Anna Villarreal

Posted on Nov 19

DEV Follower Analysis

#graphql #node #chartjs #api

TLDR: Extract Github Users from DEV Followers and save to JSON for Chart Output Analysis Via GraphQL. Chart at Bottom.

Beginning Thoughts

Ever wonder who’s watching? At this moment, perhaps it is I.

I initially thought it would be cool to make a little dev followers badge to show on my profile website. While I realize that this number isn’t terribly meaningful in and of itself, it sparked a very in depth journey of scraping data for analysis. I realized that DEV has an api key available to members. You can gather some good things with this api.

What really became my goal was to extract meaningful data from my followers. What is my crowd? What kind of individuals do I attract with my posts?
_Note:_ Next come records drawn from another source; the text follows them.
/-- R30, R267, R337, R343, R352, R366, R368, R370, R376, R562, R594, R605. -/
def Obligations.RegisterWrites : Prop :=
 (∀ (i y dom : Nat) (v : Dword) (s : State), i < 16 → y < 32 → let f := fun (o w : Nat) => bitsOf v.toNat o w
  let sum := f 0 10 + f 16 10 + f 32 10
  exec (.nmuShareWrite dom i v) s = .next (if dom ≠ 0 then refuseReg dom (0x30020 + i * 0x1000) s else s.onNmu i (fun k =>
   if 1000 < sum then { k with cfgErr := true } else { k with
    gemvPm := BitVec.ofNat 10 (f 0 10), attPm := BitVec.ofNat 10 (f 16 10), ifPm := BitVec.ofNat 10 (f 32 10) })) ∧
  exec (.yardOutstWrite dom y v) s = .next (if dom ≠ 0 then refuseReg dom (0x40020 + y * 0x1000) s else s.onYarder y (fun k =>
   if outOk (f 0 7) = false ∨ outOk (f 8 7) = false ∨ outOk (f 16 7) = false then { k with cfgErr := true } else { k with
    outD := BitVec.ofNat 7 (f 0 7), outI := BitVec.ofNat 7 (f 8 7), outB := BitVec.ofNat 7 (f 16 7) })) ∧
  exec (.yardSplitWrite dom v) s = .next (if dom ≠ 0 then refuseReg dom 0x60000 s else s.onYard (fun k =>
   if 1000 < sum then { k with splitErr := true } else { k with
    splitErr := w1c k.splitErr v.toNat 63, readPm := BitVec.ofNat 10 (f 0 10), writePm := BitVec.ofNat 10 (f 16 10), remotePm := BitVec.ofNat 10 (f 32 10) })) ∧
  exec (.lcPartWrite dom v) s = .next (if dom ≠ 0 then refuseReg dom 0x70000 s else s.onMem (fun m =>
   if 20 < f 0 5 then { m with lcCfgErr := true } else { m with
    lcCfgErr := w1c m.lcCfgErr v.toNat 8, winNext := some (BitVec.ofNat 5 (f 0 5)) })) ∧
  exec (.pwrCapWrite dom v) s = .next (if dom ≠ 0 then refuseReg dom 0xE0010 s
   else if capOk (f 0 16) = true then (writeCap (f 0 16) s).onPower (fun p => { p with capErr := w1c p.capErr v.toNat 32 })
   else s.onPower (fun p => { p with capErr := true })) ∧
  exec (.gpioCtrlWrite dom v) s = .next (if 1 < dom then refuseReg dom 0xF0000 s else s.onPins (fun p => { p with
   gpioOe := BitVec.ofNat 4 (f 4 4), gpioOut := BitVec.ofNat 4 (f 0 4) }))) ∧
 (∀ (region dom : Nat) (v : Half) (s : State), let n := v.toNat
  exec (.regionTagWrite dom region v) s = .next (if dom ≠ 0 then refuseReg dom (0x10000000 + 2 * region) s
   else if s.tagged region = false ∨ bitsOf n 14 2 = 3 then s.onMem (fun m => { m with violCfgErr := true })
   else if s.namesRegion region then s
   else s.onMem (fun m => { m with lines := m.lines.filter (fun l => decide (l.line * 256 / regionSize ≠ region))
                                   tags := kset m.tags region (mkTag (bitsOf n 14 2) (bitsOf n 13 1) (bitsOf n 0 6)) }))) ∧
 (∀ (dom o : Nat) (v : Dword) (s : State), o < 0x100000000 → (s.regAt o).isSome → ¬(0xC1000 ≤ o ∧ o < 0xC1200) →
  exec (.registerWrite dom (ctrlBase + o) v) s = .next (if mayWrite dom o then regEffect o v s else refuseReg dom o s)) ∧
 (∀ (core addr : Nat) (write : Bool) (s : State), core < 16 → s.coresUp → s.coreMay addr = false →
  exec (.accessFault core addr write) s = .next (coreFault addr write s)) ∧
 (∀ (n : Nat) (s : State), n < 18 → s.coresUp →
  exec (.errorInterrupt n) s = .next (s.onCtrl (fun k => { k with irqs := k.irqs ++ [{ addr := n, data := 0, kind := 2 }] })))

/-- R535, R536, R539, R553, R554, R564, R565, R567, R571, R576, R581, R590. -/
def Obligations.PowerBootAndResets : Prop :=
 (∀ (vin : Nat) (s : State), let a := s.onPower (fun p => { p with vin := BitVec.ofNat 16 vin })
  (s.power.mode = .off → 50000 ≤ vin → vin < 65536 → s.power.statusOff = false →
   exec (.powerUp vin) s = .next (fullReset 0 (if s.power.failing then s.power.rstCause.toNat else 1) a)) ∧
  (s.power.mode ≠ .off → exec (.powerUp vin) s = .next a)) ∧
 (∀ (vin pin : Nat) (s : State), s.power.mode ≠ .off →
  (vin < 46000 → exec (.powerFail vin pin) s = .next ((powerFailSeq 0x0E vin pin s).onPower (fun p => { p with
   statusInputBits := p.statusInputBits ||| 0x18 }))) ∧
  exec (.protectiveShed vin pin) s = .next ((powerFailSeq 0x0D vin pin s).onPower (fun p => { p with
   statusInputBits := p.statusInputBits ||| (if 62000 < vin then 0x80 else 0x04) })) ∧
  (s.powered → 46000 ≤ vin → vin < 50000 → exec (.vinBrownout vin) s = .next (s.onPower (fun p => { p with
   vin := BitVec.ofNat 16 vin, vinLow := true, statusInputBits := p.statusInputBits ||| 0x20 })))) ∧
 (∀ (cause vin pin : Nat) (s : State), let u := powerFailSeq cause vin pin s
  u.power.mode = .off ∧ u.power.failing ∧ u.safe.hold ∧ u.safe.aLvl = false ∧ u.safe.bLvl = false ∧
  u.rot.released = false ∧ u.rot.uds = s.rot.uds ∧ u.rot.imgs = s.rot.imgs ∧ u.plan.cur = []) ∧
 (∀ (temps : List Nat) (s : State), let hot := temps.foldl max 0
  let a := s.onPower (fun p => { p with tempMax := BitVec.ofNat 8 (min 255 hot) })
  (s.powered → 110 ≤ hot → exec (.thermalCapStep temps) s =
   .next ((powerFailSeq 0x0D s.power.vin.toNat s.power.pinW.toNat a).onPower (fun p => { p with statusTempBits := p.statusTempBits ||| 0x80 }))) ∧
  (s.beating → s.powered → s.beat.enable → hot < 110 → exec (.thermalCapStep temps) s = .next (thermalStep hot a))) ∧
 (∀ (w : Nat) (s : State), s.beating →
  let n := if s.power.modelW.toNat * 11 < w * 10 then s.power.highBeats + 1 else 0
  n ≠ 8 → exec (.modelHigh w) s = .next (s.onPower (fun p => { p with
   pinW := BitVec.ofNat 16 w, highBeats := n, modelHigh := p.modelHigh || decide (8 ≤ n) }))) ∧
 (∀ s : State, s.power.mode ≠ .off → exec .bbCommit s =
  .next (bbCommitAll (if s.beat.ticked then s else s.onPower (fun p => { p with timeUs := p.timeUs + 1000 })))) ∧
 (∀ (l : List (Nat × Nat)) (s : State), s.rot.dcpReady → s.powered → exec (.norRefresh l) s =
  .next ((((l.filter (fun c => decide (2 < c.2))).map (·.1)).foldl (fun (s : State) (b : Nat) => refreshBlock b s) s).onPower (fun p => { p with
   nor := { p.nor with lastRefresh := p.timeUs } }))) ∧
 (∀ (n cause : Nat) (s : State), s.canReset →
  exec (.mrstNPulse n) s = .next (if 10000 ≤ n then moduleResetTo 0x02 s else s) ∧
  (cause = 0x02 ∨ cause = 0x03 → exec (.moduleReset cause) s = .next (moduleResetTo cause s)) ∧
  (cause ∈ warmCauses → exec (.warmReset cause) s = .next (warmResetTo cause s)) ∧
  (cause = 0x03 ∨ cause = 0x08 ∨ cause = 0x09 → exec (.computeReset cause) s = .next (computeResetTo cause s))) ∧
 (∀ (ms : Nat) (s : State), 10 ≤ ms → exec (.refclkWithinLimits ms) s = .next ((s.onPins (fun p => { p with refclkHold := false })).onSafe (fun k => { k with
  refclkOk := true, resetActive := if s.pins.refclkHold then false else k.resetActive }))) ∧
 (∀ (cxl : List (Nat × Nat × Nat × Nat)) (s : State), s.rot.released → s.rot.dcpReady = false → s.rot.recovery = false →
  s.pins.refclkHold = false → s.power.mode = .active →
  exec (.boot false cxl) s = .next (enterRecovery 0 stIntegrityFail s) ∧
  ∃ u : State, u.rot.idPriv = identityOf s.rot.uds ∧ u.rot.uds = s.rot.uds ∧ let v := bootTypes 6 1 u
   exec (.boot true cxl) s = .next (if v.rot.recovery then v else
    cxl.foldl (fun (s : State) (p : Nat × Nat × Nat × Nat) => trainCxl p s) (v.onRot (fun r => { r with dcpReady := true })))) ∧
 (∀ s : State, s.rot.released → s.rot.dcpReady = false → (∃ i ∈ s.rot.imgs, i.trial) →
  exec .trialTimeout s = .next (warmRun 0x0B s))
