-- ==== Sys2Proof/Tests/Slice0.lean ====
section
/-! SUPPORT. Our own tests: an ill-formed command for each check of `WellFormed.lean`, examples of single operations worked out
from the spec, and for each statement with hypotheses a state and operands that meet them. -/

-- one proof at a time, which bounds the memory that the kernel's evaluations take
set_option Elab.async false

open Sys2Proof Sys2Proof.Machine

/-! ## What `WellFormed` refuses -/

/-- A message of `n` payload bytes for client 0, mailbox 0, as the header of R466 wants it. -/
def testMsg (p : List Byte) : Msg :=
  { client := 0, mbox := 0, ownWord := 1, seq := 7, plen := p.length, refAddr := 0, refLen := 0, refSpace := 0, rsvd1D := 0,
    rsvd30 := 0, payload := p }
/-- A VE word with every field 0. -/
def testVe : VEWord := { fmt := 0, zm := false, msk := 0, vd := 0, va := 0, vb := 0, vc := 0, imm := 0 }
/-- A frame of `n` body bytes. -/
def testFrame (n : Nat) : Frame :=
  { ctl := 0, domain := 0, len := BitVec.ofNat 16 n, dest := 0, dstream := 0, seq := 0, body := List.replicate n 0,
    tag := List.replicate 16 0, crc := 0 }

/-- A frame that reaches a receiver with no symbol in error. -/
def testRx (f : Frame) : RxFrame := { fr := f, cw := [], sym := 0 }

theorem test_wf_engine_numbers : ([.commandStart (.cluster 8) 0, .commandStart (.gemv 16) 0, .watchdogTrip (.att 16),
    .watchdogTrip (.yarder 32)] : List Instr).all (fun i => !i.wf) = true := by decide
theorem test_wf_unit_numbers : ([.faultFence ⟨.cluster, 8⟩ false false, .fenceDataMoveComplete ⟨.nmu, 16⟩ false false,
    .unitReturn ⟨.link, 24⟩, .catchUpCalibration ⟨.cxl, 4⟩, .catchUpCalibration ⟨.sap, 4⟩, .unitReturn ⟨.pdm, 8⟩] :
    List Instr).all (fun i => !i.wf) = true := by decide
theorem test_wf_checkers : ([.clusterEcc 8, .clusterSfu 8, .clusterWd 8, .nmuWd 16, .nmuEcc 16, .nmuFw 16, .yarderWd 32, .sliceFw 16,
    .sliceEcc 16, .cxlFw 4, .cxlPoison 4, .linkFw 24, .linkFrame 24] : List Checker).all
    (fun c => !(Instr.selfTestSlice none 0 [(.afe, true), (c, true)]).wf) = true := by decide
theorem test_wf_self_test_engine : (Instr.selfTestSlice (some (.cluster 8)) 0 []).wf = false := by decide
theorem test_wf_cluster_of_vector_commands : ([Instr.nop, Instr.add, Instr.sub, Instr.mul, Instr.fma, Instr.max, Instr.min, Instr.abs,
    Instr.neg, Instr.ceq, Instr.clt, Instr.cle, Instr.cun, Instr.sel, Instr.cvt, Instr.pack, Instr.unpk, Instr.lqu8, Instr.lqs8,
    Instr.ldq, Instr.perm, Instr.shuf, Instr.iadd, Instr.iand, Instr.ior, Instr.ixor, Instr.ishl, Instr.ishr, Instr.iota, Instr.mand,
    Instr.mor, Instr.mxor, Instr.mnot, Instr.ld, Instr.st, Instr.rsum, Instr.rmax, Instr.rmin, Instr.ramax, Instr.rugo, Instr.ruwait,
    Instr.rurd, Instr.rufin, Instr.sfn, Instr.smov, Instr.sadd, Instr.sget, Instr.tin, Instr.tout, Instr.loop, Instr.endl, Instr.ska,
    Instr.skn, Instr.endP] : List (Nat → VEWord → Instr)).all (fun i => !(i 8 testVe).wf && (i 7 testVe).wf) = true := by decide
theorem test_wf_cluster_of_others : ([.matmul 8 (zeros 32) false, .arrayStall 8 0, .veprog 8 (zeros 32) false, .ruPass 8,
    .scanChunk 8 (zeros 32) [], .scanStep 8 (zeros 32) [], .scanZero 8 (zeros 32)] : List Instr).all (fun i => !i.wf) = true := by decide
theorem test_wf_word_lengths : ([.matmul 0 (zeros 31) false, .veprog 0 (zeros 33) false, .scanChunk 0 [] [], .scanStep 0 (zeros 64) [],
    .scanZero 0 (zeros 31), .sfuBankLoad 0 0 [], .gemv 0 (zeros 32) 0, .attScore 0 (zeros 63) 0, .attValue 0 [] 0,
    .kvput 0 (zeros 64) 0, .kvseal 0 (zeros 31) 0, .gemv 0 (zeros 64) 4, .kvseal 0 (zeros 32) 4, .stream 0 (zeros 32), .copy 0 (zeros 65)] :
    List Instr).all (fun i => !i.wf) = true := by decide
theorem test_wf_nmu_numbers : ([.gemv 16 (zeros 64) 0, .attScore 16 (zeros 64) 0, .attValue 16 (zeros 64) 0,
    .kvput 16 (zeros 32) 0, .kvseal 16 (zeros 32) 0, .patrolScrub 16 [] [], .lcPatrolScrub 16 [] [], .stackCalibration 16,
    .nmuShareWrite 0 16 0, .mergeContribution 1024 (.stack 0) (.pairs [] 0), .mergeContribution 0 (.stack 16) (.pairs [] 0),
    .mergeContribution 0 (.modul 0xFFF) (.pairs [] 0), .mergeDeadline 1024] : List Instr).all (fun i => !i.wf) = true := by decide
theorem test_wf_yarder_numbers : ([.stream 32 (zeros 64), .copy 32 (zeros 64), .descriptorFetch 32 ⟨0, 0⟩, .descriptorFetch 0 ⟨4096, 0⟩, .descriptorFetch 0 ⟨0, 4⟩,
    .tileDeliver 32 0, .tileDeliver 0 4096, .transferComplete 32 0 0 0, .transferComplete 0 4096 0 0, .skidPush 32 0,
    .skidPush 0 4096, .yardOutstWrite 0 32 0] : List Instr).all (fun i => !i.wf) = true := by decide
theorem test_wf_link_numbers : ([.markerReceive 24 (testRx (testFrame 0)) 0, .linkCalibration 24, .linkDelayMeasurement 24 0, .frameEgress 24,
    .epochRollover 24 0, .frameStream 24 (testRx (testFrame 0)), .frameWrite 24 (testRx (testFrame 0)), .frameRead 24 (testRx (testFrame 0)),
    .frameReadData 24 (testRx (testFrame 0)), .frameWriteDone 24 (testRx (testFrame 0)), .ack 24 (testRx (testFrame 0)), .ackTimer 24,
    .nak 24 (testRx (testFrame 0)), .delayReq 24 (testRx (testFrame 0)) 0 0, .delayResp 24 (zeros 12) (zeros 20) [] 0,
    .corrupt 24 (testRx (testFrame 0)), .hello 24 (testRx (testFrame 0)), .helloRepeat 24, .keyed 24 (testRx (testFrame 0)),
    .linkTrainingComplete 24 true, .laneLoss 24, .dlkEnable 0 24, .dlkRetrain 0 24] : List Instr).all (fun i => !i.wf) = true := by decide
theorem test_wf_codewords : ([.ack 0 { testRx (testFrame 0) with cw := [545] }, .frameRead 0 { testRx (testFrame 0) with sym := 4 },
    .delayResp 0 (zeros 11) (zeros 20) [] 0, .delayResp 0 (zeros 12) (zeros 19) [] 0, .delayResp 0 (zeros 12) (zeros 21) [] 0] : List Instr).all
    (fun i => !i.wf) = true := by decide
theorem test_wf_epoch_space : (Instr.epochRollover 0 2).wf = false := by decide
theorem test_wf_frame_length_field : (Instr.frameStream 0 (testRx { testFrame 1 with len := 2 })).wf = false := by decide
theorem test_wf_frame_tag : (Instr.frameStream 0 (testRx { testFrame 1 with tag := [] })).wf = false := by decide
theorem test_wf_frame_body (f : Frame) (h : f.body.length = 16385) : f.wf = false := by
  simp [Frame.wf, h]
theorem test_wf_cxl_numbers : ([.cxlCalibration 4, .slip 4 0, .slipRejoin 4, .boot true (List.replicate 5 (0, 0, 0, 0))] :
    List Instr).all (fun i => !i.wf) = true := by decide
theorem test_wf_temperatures : ([.telemetrySampling 0 0 0 [20, 256], .thermalCapStep [256]] : List Instr).all (fun i => !i.wf) = true := by
  decide
theorem test_wf_signatures : (Instr.blazeFrame [0] [] false).wf = false := by decide
theorem test_wf_domains : ([.beatEnable 64 0, .beatApplyWrite 64 0, .verdictWrite 64 0 0 (zeros 16) 0, .dlkEnable 64 0, .dlkRetrain 64 0,
    .nmuShareWrite 64 0 0, .yardOutstWrite 64 0 0, .yardSplitWrite 64 0, .lcPartWrite 64 0, .regionTagWrite 64 0 0, .pwrCapWrite 64 0,
    .gpioCtrlWrite 64 0, .registerWrite 64 0 0] : List Instr).all (fun i => !i.wf) = true := by decide
theorem test_wf_register_alignment : (Instr.registerWrite 0 4 0).wf = false := by decide
theorem test_wf_message_fields : ([{ testMsg [] with client := 256 }, { testMsg [] with mbox := 16 }, { testMsg [] with plen := 65536 },
    { testMsg [] with refLen := 4294967296 }] : List Msg).all (fun m => ([.clientCreate m, .clientDestroy m, .beatConfig m, .topology m,
      .poolConfig m, .fence m, .unfence m { passed := true, bytes := 0, code := 0, slowest := 0 }, .portgroupConfig m, .portgroupArm m, .telemetryConfig m, .faultClear m, .memAlloc m,
      .memFree m, .memCopy m, .modelUnload m, .modelSetTables m, .tsetCreate m, .tsetDestroy m, .stateCreate m, .stateDestroy m,
      .stateSwap m, .stateReset m, .stateCopy m, .sessionOpen m, .sessionClose m, .prefill m, .decodeStart m, .decodeStop m,
      .sessionFork m, .sessionQuery m, .channelOpen m, .channelClose m, .channelStart m, .channelStop m, .channelMute m,
      .channelUnmute m, .channelGain m, .stopwordStart m, .stopwordStop m, .mailboxReservedOpcode 0 m] : List Instr).all
      (fun i => !i.wf)) = true := by decide
theorem test_wf_unit_test : ([3, 12, 15].map (fun c => ({ passed := true, bytes := 0, code := c, slowest := 0 } : UnitTest))).all (fun t => !t.wf) = true := by decide
theorem test_wf_message_payload (m : Msg) (h : m.payload.length = 4033) : m.wf = false := by
  simp [Msg.wf, h]
/-- A package with nothing in it but a header of `n` bytes. -/
def testPkg (n : Nat) : Package :=
  { header := zeros n, tensors := [], templates := [], vePrograms := [], linkTables := [], rotary := [], attention := none, recurrent := [],
    skidQueues := 0, prefillChain := [], loadChain := [] }
theorem test_wf_package_header : (Instr.modelLoad (testMsg []) (testPkg 63)).wf = false ∧
    (Instr.modelLoad (testMsg []) (testPkg 64)).wf = true := by decide
theorem test_wf_clients_and_mailboxes : ([.telemetryWrite 256, .mailboxWriteDrop 256 0, .mailboxWriteDrop 0 16, .memCopyComplete 256 0 0,
    .memCopyComplete 0 16 0, .modelLoadComplete 256 0, .modelLoadComplete 0 16, .stateCopyComplete 256 0, .stateCopyComplete 0 16] :
    List Instr).all (fun i => !i.wf) = true := by decide
theorem test_wf_object_indices : ([.tokenRecordWrite 65536 0 0, .tsetDestroyComplete 65536, .pinnedDestroy 65536, .swapCopyStart 65536,
    .swapCopyComplete 65536 false 0, .prefillComplete 65536 0, .pageMoveComplete 65536 0, .pageMoveBackComplete 65536,
    .zeroCrossingApply 65536, .zcTimeout 65536, .afeInputProcess 65536, .afeOutputProcess 65536] :
    List Instr).all (fun i => !i.wf) = true := by decide
theorem test_wf_groups : ([.groupStart 16, .clkLost 16, .groupFrame 16 ⟨[], 0⟩ [], .groupFrame 0 ⟨[(4, [])], 0⟩ [], .groupFrame 0 ⟨[], 0⟩ [(8, [])]] :
    List Instr).all (fun i => !i.wf) = true := by decide
theorem test_wf_verdicts : ([.verdictWrite 0 8 0 (zeros 16) 0, .verdictWrite 0 0 2 (zeros 16) 0, .verdictWrite 0 0 0 (zeros 15) 0,
    .verdictDeadline 8 0, .verdictDeadline 0 2, .verdictStarvation 8 0, .verdictStarvation 0 2] : List Instr).all
    (fun i => !i.wf) = true := by decide
theorem test_wf_causes_and_codes : ([.moduleReset 256, .warmReset 256, .computeReset 256, .mfrPowerCap (some 65536),
    .mfrBbRead 4294967296, .chainChangeAnswer 0xFFF true, .errorInterrupt 18, .accessFault 16 0 true] : List Instr).all
    (fun i => !i.wf) = true := by decide
/-- The checks do not refuse everything: a command at the last numbers of its fields is well formed. -/
theorem test_wf_accepts : ([.matmul 7 (zeros 32) false, .gemv 15 (zeros 64) 0, .stream 31 (zeros 64), .tileDeliver 31 4095,
    .frameStream 23 (testRx (testFrame 3)), .clientCreate (testMsg (zeros 4)), .mergeContribution 1023 (.modul 0xFFE) (.pairs [] 0),
    .verdictWrite 63 7 1 (zeros 16) 0, .registerWrite 63 8 0, .unitReturn ⟨.pdm, 7⟩] : List Instr).all Instr.wf = true := by decide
What languages and technologies do they use?

This is something that requires a little bit of digging. I built a scraper to navigate to all of my followers and collect publicly available user data. You know, the stuff you are already sharing with the planet. After I collected my data I figured I could visit their links and see what kind of languages they used on their github, or the type of content that they post to their personal websites.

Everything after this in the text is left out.